Pinantoan, A. (2013). The Identifiable Victim Effect and How It Affects Your Marketing. Small Business Trends. Retrieved from: https://smallbiztrends.com/2013/06/identifiable-victim-effect-marketing.html

Small, D. A., Loewenstein, G., & Slovic, P. (2007). Sympathy and callousness: The impact of deliberative thought on donations to identifiable and statistical victims. Organizational Behavior And Human Decision Processes. Retrieved from: doi:10.1016/j.obhdp.2006.01.005

  1. skbarr20
    April 27th, 2017 at 16:10 | #1

    Excellent and very important post, Tori! I had no idea how things like face recognition and automatic/controlled processes could impact how much people are willing to donate to charities. I definitely think more information should be available to the public about this, and also that more research should be conducted in order to shed light on where our money is best spent. This post makes me think of the many GoFundMe pages for suffering children and families I’ve seen on social media, and how tempted I’ve been to donate. To me, it feels like I should contribute because in so many cases, the victims’ misfortune is through no fault of their own. This is emphasized in a study in the journal Social Influence: the belief that victims are underserving of their fates contributes to the identifiable victim effect (Lee & Feeley, 2016). I also thought it was really cool how you related it to marketing – charities can definitely use tactics such as individual photos of suffering individuals to make people more likely to donate to them. All the same, perhaps companies like GoFundMe should have footnotes or warning labels designed to make people aware of this cognitive bias.

  2. May 8th, 2018 at 10:48 | #2

    This post is very interesting, and very relatable! Its troubling that knowing about the effect could cause us to stop donating, I hope that future research can come up with a way to combat this effect and promote thoughtful donations. As someone who is actively engaged in volunteering and tries to donate to causes as much as possible, it is very surprising to me that this effect relies on controlled processes opposed to automatic processes.

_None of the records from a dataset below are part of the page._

/-- The module as it leaves manufacture, not powered: the invariant holds; nothing waits; every register of the maps holds the reset value of
its fields; cores are at Machine level and the boot ROM with interrupts disabled (R331, R333); no namespace, execution, letter or job is
there. That it is in Dark and that general registers are zero is the model's choice (log entries 3 and 4). -/
def Obligations.ResetState : Prop :=
  Machine.Inv State.reset ∧ State.reset.pending = [] ∧ mode State.reset = 0 ∧
    (∀ a blk i r, regInfo a = some (blk, i, r) → ¬ (blk = .dmc ∧ r.off = 0x40) → rd a State.reset = fieldsReset r.fields) ∧
    (∀ k, (coreAt k State.reset).lvl = 2 ∧ (coreAt k State.reset).pc = 0x08000000 ∧ (∀ i, gr k i State.reset = 0 ∧ vr k i State.reset = 0) ∧
      (∀ n, n ≤ 5 ∨ (0x40 ≤ n ∧ n < 0x4B) ∨ (0x80 ≤ n ∧ n < 0x8B) → sysAt k n State.reset = 0) ∧ sysAt k 0x4B State.reset = BitVec.allOnes 64 ∧
      sysAt k 0x8B State.reset = BitVec.allOnes 64) ∧
    State.reset.nv.cmds = [] ∧ State.reset.nv.ns = [] ∧ State.reset.prog.execs = [] ∧ State.reset.sch.letters = [] ∧ State.reset.scan.jobs = [] ∧
    State.reset.pbk.ram = [] ∧ (∀ a, rdByte a State.reset = 0)

/-- The invariant holds after every step from every state of which it holds: memory stays in canonical form, no register is listed twice, and
the event recorder stays within its sizes (R498, R502). -/
def Obligations.StepKeepsTheInvariant : Prop :=
  ∀ s t : State, Machine.Inv s → step s = .next t → Machine.Inv t

/-- The frame of every command: where it answers a next state, it leaves the queue, the variant and every part of the module outside
`mayChange c` as they were; free values are only used up. Memory is such a part: a command of whose row `mayChange` does not name memory
leaves every byte as it was. -/
def Obligations.CommandsLeaveTheRest : Prop :=
  ∀ (c : Instr) (s t : State), exec c s = .next t → t.pending = s.pending ∧ t.variant = s.variant ∧ s.free ≤ t.free ∧
    (∀ p : Part, p ∉ mayChange c → p.same s t) ∧ (Part.mem ∉ mayChange c → ∀ a, rdByte a t = rdByte a s)
end

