@[simp] theorem updSch_regs (f : Sch → Sch) (s : State) : (updSch f s).regs = s.regs := rfl
@[simp] theorem updSch_mem (f : Sch → Sch) (s : State) : (updSch f s).mem = s.mem := rfl
@[simp] theorem updSch_free (f : Sch → Sch) (s : State) : (updSch f s).free = s.free := rfl
@[simp] theorem updSch_tick (f : Sch → Sch) (s : State) : (updSch f s).tick = s.tick := rfl
@[simp] theorem updSch_feat (f : Sch → Sch) (s : State) : (updSch f s).feat = s.feat := rfl
@[simp] theorem updSch_pbk (f : Sch → Sch) (s : State) : (updSch f s).pbk = s.pbk := rfl
@[simp] theorem updSch_pow (f : Sch → Sch) (s : State) : (updSch f s).pow = s.pow := rfl
@[simp] theorem updSch_nv (f : Sch → Sch) (s : State) : (updSch f s).nv = s.nv := rfl
@[simp] theorem updSch_ftl (f : Sch → Sch) (s : State) : (updSch f s).ftl = s.ftl := rfl
@[simp] theorem updSch_media (f : Sch → Sch) (s : State) : (updSch f s).media = s.media := rfl
@[simp] theorem updSch_ten (f : Sch → Sch) (s : State) : (updSch f s).ten = s.ten := rfl
@[simp] theorem updSch_prog (f : Sch → Sch) (s : State) : (updSch f s).prog = s.prog := rfl
@[simp] theorem updSch_dram (f : Sch → Sch) (s : State) : (updSch f s).dram = s.dram := rfl
@[simp] theorem updSch_mat (f : Sch → Sch) (s : State) : (updSch f s).mat = s.mat := rfl
@[simp] theorem updSch_comp (f : Sch → Sch) (s : State) : (updSch f s).comp = s.comp := rfl
@[simp] theorem updSch_scan (f : Sch → Sch) (s : State) : (updSch f s).scan = s.scan := rfl
@[simp] theorem updSch_dig (f : Sch → Sch) (s : State) : (updSch f s).dig = s.dig := rfl
@[simp] theorem updSch_keys (f : Sch → Sch) (s : State) : (updSch f s).keys = s.keys := rfl
@[simp] theorem updSch_cores (f : Sch → Sch) (s : State) : (updSch f s).cores = s.cores := rfl
@[simp] theorem updSch_clus (f : Sch → Sch) (s : State) : (updSch f s).clus = s.clus := rfl
@[simp] theorem updSch_net (f : Sch → Sch) (s : State) : (updSch f s).net = s.net := rfl
@[simp] theorem updSch_mgt (f : Sch → Sch) (s : State) : (updSch f s).mgt = s.mgt := rfl
@[simp] theorem updSch_bus (f : Sch → Sch) (s : State) : (updSch f s).bus = s.bus := rfl
@[simp] theorem updSch_acc (f : Sch → Sch) (s : State) : (updSch f s).acc = s.acc := rfl
@[simp] theorem updSch_dirty (f : Sch → Sch) (s : State) : (updSch f s).dirty = s.dirty := rfl
@[simp] theorem updSch_pending (f : Sch → Sch) (s : State) : (updSch f s).pending = s.pending := rfl
@[simp] theorem updSch_variant (f : Sch → Sch) (s : State) : (updSch f s).variant = s.variant := rfl

@[simp] theorem setMgt_regs (f : Mgt → Mgt) (s : State) : (setMgt f s).regs = s.regs := rfl
@[simp] theorem setMgt_mem (f : Mgt → Mgt) (s : State) : (setMgt f s).mem = s.mem := rfl
@[simp] theorem setMgt_free (f : Mgt → Mgt) (s : State) : (setMgt f s).free = s.free := rfl
@[simp] theorem setMgt_tick (f : Mgt → Mgt) (s : State) : (setMgt f s).tick = s.tick := rfl
@[simp] theorem setMgt_feat (f : Mgt → Mgt) (s : State) : (setMgt f s).feat = s.feat := rfl
@[simp] theorem setMgt_pbk (f : Mgt → Mgt) (s : State) : (setMgt f s).pbk = s.pbk := rfl
@[simp] theorem setMgt_pow (f : Mgt → Mgt) (s : State) : (setMgt f s).pow = s.pow := rfl
@[simp] theorem setMgt_nv (f : Mgt → Mgt) (s : State) : (setMgt f s).nv = s.nv := rfl
@[simp] theorem setMgt_ftl (f : Mgt → Mgt) (s : State) : (setMgt f s).ftl = s.ftl := rfl
@[simp] theorem setMgt_media (f : Mgt → Mgt) (s : State) : (setMgt f s).media = s.media := rfl
@[simp] theorem setMgt_ten (f : Mgt → Mgt) (s : State) : (setMgt f s).ten = s.ten := rfl
@[simp] theorem setMgt_prog (f : Mgt → Mgt) (s : State) : (setMgt f s).prog = s.prog := rfl
@[simp] theorem setMgt_dram (f : Mgt → Mgt) (s : State) : (setMgt f s).dram = s.dram := rfl
@[simp] theorem setMgt_mat (f : Mgt → Mgt) (s : State) : (setMgt f s).mat = s.mat := rfl
@[simp] theorem setMgt_comp (f : Mgt → Mgt) (s : State) : (setMgt f s).comp = s.comp := rfl
@[simp] theorem setMgt_scan (f : Mgt → Mgt) (s : State) : (setMgt f s).scan = s.scan := rfl
@[simp] theorem setMgt_dig (f : Mgt → Mgt) (s : State) : (setMgt f s).dig = s.dig := rfl
@[simp] theorem setMgt_keys (f : Mgt → Mgt) (s : State) : (setMgt f s).keys = s.keys := rfl
@[simp] theorem setMgt_sch (f : Mgt → Mgt) (s : State) : (setMgt f s).sch = s.sch := rfl
@[simp] theorem setMgt_cores (f : Mgt → Mgt) (s : State) : (setMgt f s).cores = s.cores := rfl
@[simp] theorem setMgt_clus (f : Mgt → Mgt) (s : State) : (setMgt f s).clus = s.clus := rfl
@[simp] theorem setMgt_net (f : Mgt → Mgt) (s : State) : (setMgt f s).net = s.net := rfl
@[simp] theorem setMgt_bus (f : Mgt → Mgt) (s : State) : (setMgt f s).bus = s.bus := rfl
@[simp] theorem setMgt_acc (f : Mgt → Mgt) (s : State) : (setMgt f s).acc = s.acc := rfl
@[simp] theorem setMgt_dirty (f : Mgt → Mgt) (s : State) : (setMgt f s).dirty = s.dirty := rfl
@[simp] theorem setMgt_pending (f : Mgt → Mgt) (s : State) : (setMgt f s).pending = s.pending := rfl
@[simp] theorem setMgt_variant (f : Mgt → Mgt) (s : State) : (setMgt f s).variant = s.variant := rfl

@[simp] theorem setPc_regs (k : Nat) (v : Word) (s : State) : (setPc k v s).regs = s.regs := rfl
@[simp] theorem setPc_mem (k : Nat) (v : Word) (s : State) : (setPc k v s).mem = s.mem := rfl
@[simp] theorem setPc_free (k : Nat) (v : Word) (s : State) : (setPc k v s).free = s.free := rfl
@[simp] theorem setPc_tick (k : Nat) (v : Word) (s : State) : (setPc k v s).tick = s.tick := rfl
@[simp] theorem setPc_feat (k : Nat) (v : Word) (s : State) : (setPc k v s).feat = s.feat := rfl
@[simp] theorem setPc_pbk (k : Nat) (v : Word) (s : State) : (setPc k v s).pbk = s.pbk := rfl
@[simp] theorem setPc_pow (k : Nat) (v : Word) (s : State) : (setPc k v s).pow = s.pow := rfl
@[simp] theorem setPc_nv (k : Nat) (v : Word) (s : State) : (setPc k v s).nv = s.nv := rfl
@[simp] theorem setPc_ftl (k : Nat) (v : Word) (s : State) : (setPc k v s).ftl = s.ftl := rfl
@[simp] theorem setPc_media (k : Nat) (v : Word) (s : State) : (setPc k v s).media = s.media := rfl
@[simp] theorem setPc_ten (k : Nat) (v : Word) (s : State) : (setPc k v s).ten = s.ten := rfl
@[simp] theorem setPc_prog (k : Nat) (v : Word) (s : State) : (setPc k v s).prog = s.prog := rfl
@[simp] theorem setPc_dram (k : Nat) (v : Word) (s : State) : (setPc k v s).dram = s.dram := rfl
@[simp] theorem setPc_mat (k : Nat) (v : Word) (s : State) : (setPc k v s).mat = s.mat := rfl
@[simp] theorem setPc_comp (k : Nat) (v : Word) (s : State) : (setPc k v s).comp = s.comp := rfl
@[simp] theorem setPc_scan (k : Nat) (v : Word) (s : State) : (setPc k v s).scan = s.scan := rfl
@[simp] theorem setPc_dig (k : Nat) (v : Word) (s : State) : (setPc k v s).dig = s.dig := rfl
@[simp] theorem setPc_keys (k : Nat) (v : Word) (s : State) : (setPc k v s).keys = s.keys := rfl
@[simp] theorem setPc_sch (k : Nat) (v : Word) (s : State) : (setPc k v s).sch = s.sch := rfl
@[simp] theorem setPc_clus (k : Nat) (v : Word) (s : State) : (setPc k v s).clus = s.clus := rfl
@[simp] theorem setPc_net (k : Nat) (v : Word) (s : State) : (setPc k v s).net = s.net := rfl
@[simp] theorem setPc_mgt (k : Nat) (v : Word) (s : State) : (setPc k v s).mgt = s.mgt := rfl
@[simp] theorem setPc_bus (k : Nat) (v : Word) (s : State) : (setPc k v s).bus = s.bus := rfl
@[simp] theorem setPc_acc (k : Nat) (v : Word) (s : State) : (setPc k v s).acc = s.acc := rfl
@[simp] theorem setPc_dirty (k : Nat) (v : Word) (s : State) : (setPc k v s).dirty = s.dirty := rfl
@[simp] theorem setPc_pending (k : Nat) (v : Word) (s : State) : (setPc k v s).pending = s.pending := rfl
@[simp] theorem setPc_variant (k : Nat) (v : Word) (s : State) : (setPc k v s).variant = s.variant := rfl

    Because automatic processes are automatic responses, like emotions, I feel as though my core values to donate and volunteer would be reflected by automatic processes. In other words, I feel as though it is guided by my personal values and emotions and that it is no longer an effortful deliberation. But maybe it should be. Your post has made me consider that maybe I should put more thought into who I am volunteering/donating too and why.

    I think the biggest reason this post caught my eye is because it seems very unfortunate that these decisions are guided by controlled processes. As you stated, controlled processes are effortful and take time. Additionally, as we have learned in cognitive psychology controlled processes require attentional resources, and our attentional resources are limited. When our resources are limited we engage in automatic processes, which based on your suggestion would involve not taking the time to donate. This leaves me with a few questions. How can we engage people in these charities when their attention and cognitive resources are not as limited? And could we make this process of donation an automatic process?

    These both seem to be very difficult tasks to address. We may be able to encourage donations in the morning, when people have the most cognitive resources available. But this could prove to be very difficult if people do not donate to causes on a regular basis. As we know from visual search tasks and Logans Instance theory it is certainly possible to make controlled processes automatic with practice and repeated recall. The more memory traces that we create the closer the process is to being automatic. Despite this, I am unsure of what we would have people practice or recall to make this process automatic? Repeated donation? This still leaves the issue of making sure that individuals donate to worthy causes where there doantion can make the biggest impact.

    I am unsure how to address these issues. But as you have suggested this is a very important cause, and one that certainly warrants further research. Hopefully we can find a way to make cognitive processes conducive to thoughtful and meaningful donations and charity work.